WORK INSTRUCTIONS
On how many lines of the records below does the string "isEmpty" appear? Reply with only the number.

RECORDS SHOWN
-- ==== Sys2Proof/Machine/Access.lean ====
section
/-!
DEFINITION. Machine/Access.lean: accesses performed at a home in one step: the second window check, versioned words, poison, write-once bytes
(07 R197 to R202, 10 R262 to R267, 16 R387, 17 R419), and the reads and writes of engines, Almanac and the K4's own records.
-/
namespace Sys2Proof.Machine

/-- Who makes an access, for the violation log (16 R388): context, source code, unit; and the tenant that a request carries from its issue, where it is
judged later (16 R387). -/
structure Who where
  ctx : Nat
  src : Nat
  unit : Nat
  die : Nat
  ten : Option Nat := none
  deriving DecidableEq, Repr

/-- A thread or engine of a core. -/
def Who.core (ctx src core : Nat) : Who := { ctx := ctx, src := src, unit := core, die := dieOf core }
/-- The front end of the focused bundle's core, or the grid where a firing is in focus. -/
def Who.front (ctx : Nat) (f : Focus) : Who := Who.core ctx (if f.grid then 2 else 0) f.core
/-- Almanac or a dispatcher of a die. -/
def Who.almanac (ctx die : Nat) : Who := { ctx := ctx, src := 3, unit := 0, die := die }

/-- A request at a home: who sent it, with the tenant that it carries. -/
def Req.who (r : Req) : Who := { Who.core r.ctx 0 r.core with ten := r.ten }
/-- The host's coherent traffic (16 R388). -/
def Who.host : Who := { ctx := 0, src := 5, unit := 0, die := 0 }

/-- The tenant of an access (16 R387). -/
def State.tenantFor (s : State) (w : Who) : Option Tenant := match w.ten with
  | some n => s.tenant? n
  | none => s.tenantOf w.ctx
/-- The tenant whose log a violation at an address is entered in (16 R388): of context 0 and of the host, the lowest-numbered tenant that has a window
there, whose memory was named. -/
def State.whoTenant (s : State) (w : Who) (pa : Nat) : Option Nat :=
  if w.ctx = 0 then ((List.range 64).filterMap s.tenant?).findSome? fun t => if t.wins.any fun v => decide (v.base ≤ pa ∧ pa < v.lim) then some t.id else none
  else (s.tenantFor w).map Tenant.id
/-- The second window check of an access on a line (16 R387). -/
def State.windowAllows (s : State) (w : Who) (line : Nat) (reads writes : Bool) : Bool := windowPass (s.tenantFor w) w.ctx line 128 reads writes

def State.setWindow (s : State) (w : VWindow) : State :=
  { s with mem := { s.mem with windows := upsert (fun x => x.base == w.base && x.ms == w.ms) w s.mem.windows } }

/-- A word of a window; a word nothing has written holds version 0 of value zero (07 R197). -/
def VWindow.word (w : VWindow) (addr : Nat) : VWord := (w.words.find? fun x => x.addr == addr).getD { addr := addr, versions := [(0, 0)] }
/-- A word's latest value. -/
def VWord.latest (w : VWord) : Word × DWord := w.versions.headD (0, 0)

/-- A byte as a plain read at its home returns it: the latest version inside a window (07 R202). -/
def State.plainByte (s : State) (pa : Nat) : Byte :=
  match s.windowAt pa with
  | some w => ((w.word (pa - pa % 8)).latest.2).extractLsb' (8 * (pa % 8)) 8
  | none => s.byteNow pa

/-- The line as a plain read at its home returns it. -/
def State.plainLine (s : State) (line : Nat) : LineData :=
  match s.windowAt line with
  | some _ => BitVec.ofNat 1024 (leNat s.plainByte line 128)
  | none => s.lineNow line

/-- The checks of a read at its home: lost home, tenant window, poison (01 R10, 16 R387, 17 R419). -/
def State.readError (s : State) (w : Who) (line : Nat) (mask : LineMask) : Option Nat :=
  if s.homeLost line then some kLostHome
  else if !s.windowAllows w line true false then some kTenantWindow
  else if s.poisonHit line mask then some kEccUncorr
  else none

/-- The table of a line's opening marks written bytes (10 R269, MARKW). -/
def State.marksAt (s : State) (line : Nat) : Bool :=
  !isHostPa line && (s.writeOnce line
    || (s.tableIn (s.slotAt line)).any fun t => t.entries.any fun e => (List.range 4).any fun i => e.2.extractLsb' (8 + 4 * i) 4 == 14#4)
/-- A write that names a byte already written under such a table: what raises WRITE_AGAIN. -/
def State.writesAgain (s : State) (line : Nat) (mask : LineMask) : Bool := s.marksAt line && ((s.homeLine line).written &&& mask) != 0
/-- The table answers WRITE_AGAIN with an error response in the line's state. -/
def State.againFails (s : State) (line : Nat) : Bool :=
  (s.tableIn (s.slotAt line)).any fun t =>
    let e := smGet t.entries (16 * (s.homeLine line).st + 13)
    (List.range 4).any fun i => e.extractLsb' (8 + 4 * i) 4 == 9#4

/-- The checks of a write or RMW at its home. -/
def State.writeError (s : State) (w : Who) (line : Nat) (mask : LineMask) (rmw : Bool) (reads : Bool := rmw) : Option Nat :=
  if s.homeLost line then some kLostHome
  else if !s.windowAllows w line reads true then some kTenantWindow
  else if (s.windowAt line).isSome then some kVwindow
  else if s.writeOnce line && (rmw || ((s.homeLine line).written &&& mask) != 0) then some kWoViolation
  else if !rmw && s.writesAgain line mask && s.againFails line then some kProtocol
  else if !s.poisonCovered line mask then some kEccUncorr
  else none

/-- The largest timestamp of any write performed so far (10 R266): at a home, in a die's copy, or of a line that has left its slice. -/
def State.lineClock (s : State) : Nat :=
  let a := s.mem.home.foldl (fun m h => max m h.wts) 0
  let b := s.mem.die.foldl (fun m d => max m d.wts) a
  s.mem.aged.foldl (fun m x => max m x.2.toNat) b

/-- A die's clock moved past every write performed so far: what an ordering operation that is no acquire load does with it (07 R176, R180, R187, R189;
10 R266 lets a clock advance by more than 1 for every 64 ns; log entry 34, DESIGN CHOICE). -/
def State.catchUp (s : State) (die : Nat) : State := s.setPts die s.lineClock

/-- The error response that the table of a line gives an agent's access, if any: its entry says ERROR (10 R269). No home is asked where the die's own copy
answers, nor the table of a versioned word or of host memory. -/
def State.tableError (s : State) (die line ev : Nat) (write : Bool) : Option Nat :=
  if isHostPa line || (s.windowAt line).isSome || s.ownCopy die line write || !(entActs (s.entryAt line ev)).contains 9 then none
  else some (if s.writeOnce line then kWoViolation else kProtocol)
/-- The checks of an agent's read at its home, made at once. -/
def State.agentReadError (s : State) (w : Who) (line : Nat) (mask : LineMask) : Option Nat :=
  if s.veiled w.die line false then some kLostHome
  else (s.readError w line mask).or (s.tableError w.die line evRead false)
/-- The checks of an agent's write or RMW at its home, made at once. -/
def State.agentWriteError (s : State) (w : Who) (line : Nat) (mask : LineMask) (ev : Nat) (rmw : Bool) (reads : Bool := rmw) : Option Nat :=
  if s.veiled w.die line true then some kLostHome
  else (s.writeError w line mask rmw reads).or (s.tableError w.die line ev true)

/-- The event of an access that an agent has made at once, which its home takes next: a read's, or a write's with the bytes that it has written (10 R262,
R269; log entry 34, DESIGN CHOICE). -/
def State.oweEvent (s : State) (die line : Nat) (kind : ReqKind) (mask : LineMask) (ev : Nat → Instr) : State :=
  let r : Req :=
    { id := s.nonce, kind := kind, from_ := .agent, core := die * Config.coresPerDie, slot := 0, ctx := 0, line := line, vline := line, mask := mask,
      scope := .dev }
  ({ s with nonce := s.nonce + 1, mem := { s.mem with reqs := s.mem.reqs ++ [r] } }).first [ev r.id]

/-- No answer to the home is outstanding on the line. -/
def HomeLine.settled (h : HomeLine) : Bool := h.acks.isEmpty && h.awaitData.isNone && h.bi.isEmpty
/-- The home record of a line that nothing depends on: it may leave its slice and leave only its timestamp behind. -/
def State.spare (s : State) (h : HomeLine) : Bool :=
  h.settled && h.waiters.isEmpty && h.holders.isEmpty && h.written == 0 && h.host0 == .none && h.host1 == .none && h.backMask == 0
    && h.st == ((s.tableIn (s.slotAt h.line)).map PTable.init).getD 0
/-- The record of a line leaves its home slice, and leaves its timestamp behind (log entry 34, DESIGN CHOICE). -/
def State.dropRecord (s : State) (h : HomeLine) : State :=
  let ms := s.homeOf h.line
  let t := max (smGet s.mem.aged ms).toNat (max h.wts h.rts)
  { s with mem := { s.mem with home := s.mem.home.filter fun x => x.line != h.line, aged := smSet s.mem.aged ms (BitVec.ofNat 48 t) } }
/-- The records of a home slice beside that of a line. -/
def State.sliceOf (s : State) (line : Nat) : List HomeLine :=
  s.mem.home.filter fun h => s.homeOf h.line == s.homeOf line && h.line != line
/-- Bytes of a line that an agent writes at once, for all to read: at the home and in every copy that stands for it; a clean leased copy elsewhere ages out
(10 R264, R266). The event follows at the home, under the line's opening; the writes of Almanac, of the host and of the module itself follow what has been
performed anywhere (log entry 34, DESIGN CHOICE). -/
def State.applyWrite (s : State) (w : Who) (line : Nat) (mask : LineMask) (data : LineData) (ev : Nat → Instr := Instr.write) : State :=
  let s0 := if w.src < 3 then s else s.catchUp w.die
  let fresh (d : DieLine) : DieLine :=
    if d.line == line && (d.dirty != 0 || d.die == w.die || isHostPa line || s0.leaseOf line == 0) then
      { d with data := mergeLine d.data data mask, dirty := d.dirty &&& ~~~mask }
    else d
  let m := s0.mem.poke line data mask
  let s1 := ({ s0 with mem := { m with die := m.die.map fresh } }).clearPoison line mask
  let s2 := if s1.marksAt line then s1.setHomeLine { s1.homeLine line with written := (s1.homeLine line).written ||| mask } else s1
  s2.oweEvent w.die line .write mask ev

/-- A number that the K4 itself writes in `n` bytes at a physical address, relaxed at .sys and without translation (16 R388), in at most two lines:
nothing at a lost home. -/
def State.ownWrite (s : State) (pa n x : Nat) : State :=
  let put (s : State) (line : Nat) : State :=
    let lo := max pa line
    let len := min (pa + n) (line + 128) - lo
    if len = 0 || s.homeLost line || s.veiled 0 line true then s
    else s.applyWrite (Who.almanac 0 0) line (byteMask (lo - line) len) (placeBytes (lo - line) (x / 2 ^ (8 * (lo - pa)) % 2 ^ (8 * len)))
  put (put s (lineOf pa)) (lineOf pa + 128)

/-- One entry of a tenant's violation log (16 R388): VLPOS advances, in the tenant's entry as it was loaded (16 R389), and then VVEC is raised. -/
def State.violation (s : State) (ten : Option Nat) (addr ctx kind src unit : Nat) : State :=
  match ten.bind s.tenant? with
  | none => s
  | some t =>
    let e := s.cal 0 + addr * 2 ^ 64 + ctx * 2 ^ 128 + kind * 2 ^ 136 + src * 2 ^ 144 + unit * 2 ^ 160
    let s1 := s.ownWrite (t.vlbase + 32 * (t.vlpos % 2 ^ t.vllog)) 32 e
    let t' := { t with vlpos := (t.vlpos + 1) % 2 ^ 32 }
    let s2 := { s1 with iso := { s1.iso with tenants := upsert (fun x => x.id == t.id) t' s1.iso.tenants } }
    (s2.ownWrite (t.at_ + 20) 4 t'.vlpos).raiseIrq (some t.id) t.vvec

/-- The violation-log entry that a home makes for an error response, if its kind is logged (16 R388); the address is that of the lowest byte that the
request names, or of its line. -/
def State.logError (s : State) (w : Who) (kind line : Nat) (mask : LineMask) : State :=
  let addr := if mask = 0 then line else line + ctzV mask
  let v := if kind = kTenantWindow then some vTenantWindow else if kind = kWoViolation then some vWoViolation
    else if kind = kVwindow then some vVwindow else if kind = kProtocol then some Config.protocolLogKind.toNat else none
  match v with
  | some k => s.violation (s.whoTenant w addr) addr w.ctx k w.src w.unit
  | none => s

/-- A write of one piece at its home: the error response's kind with its log entry, or the write. -/
def State.writePiece (s : State) (w : Who) (line : Nat) (mask : LineMask) (data : LineData) : Option Nat × State :=
  if mask = 0 then (none, s)
  else match s.agentWriteError w line mask evWrite false with
    | some k => (some k, s.logError w k line mask)
    | none => (none, s.applyWrite w line mask data)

ANSWER SPACE
2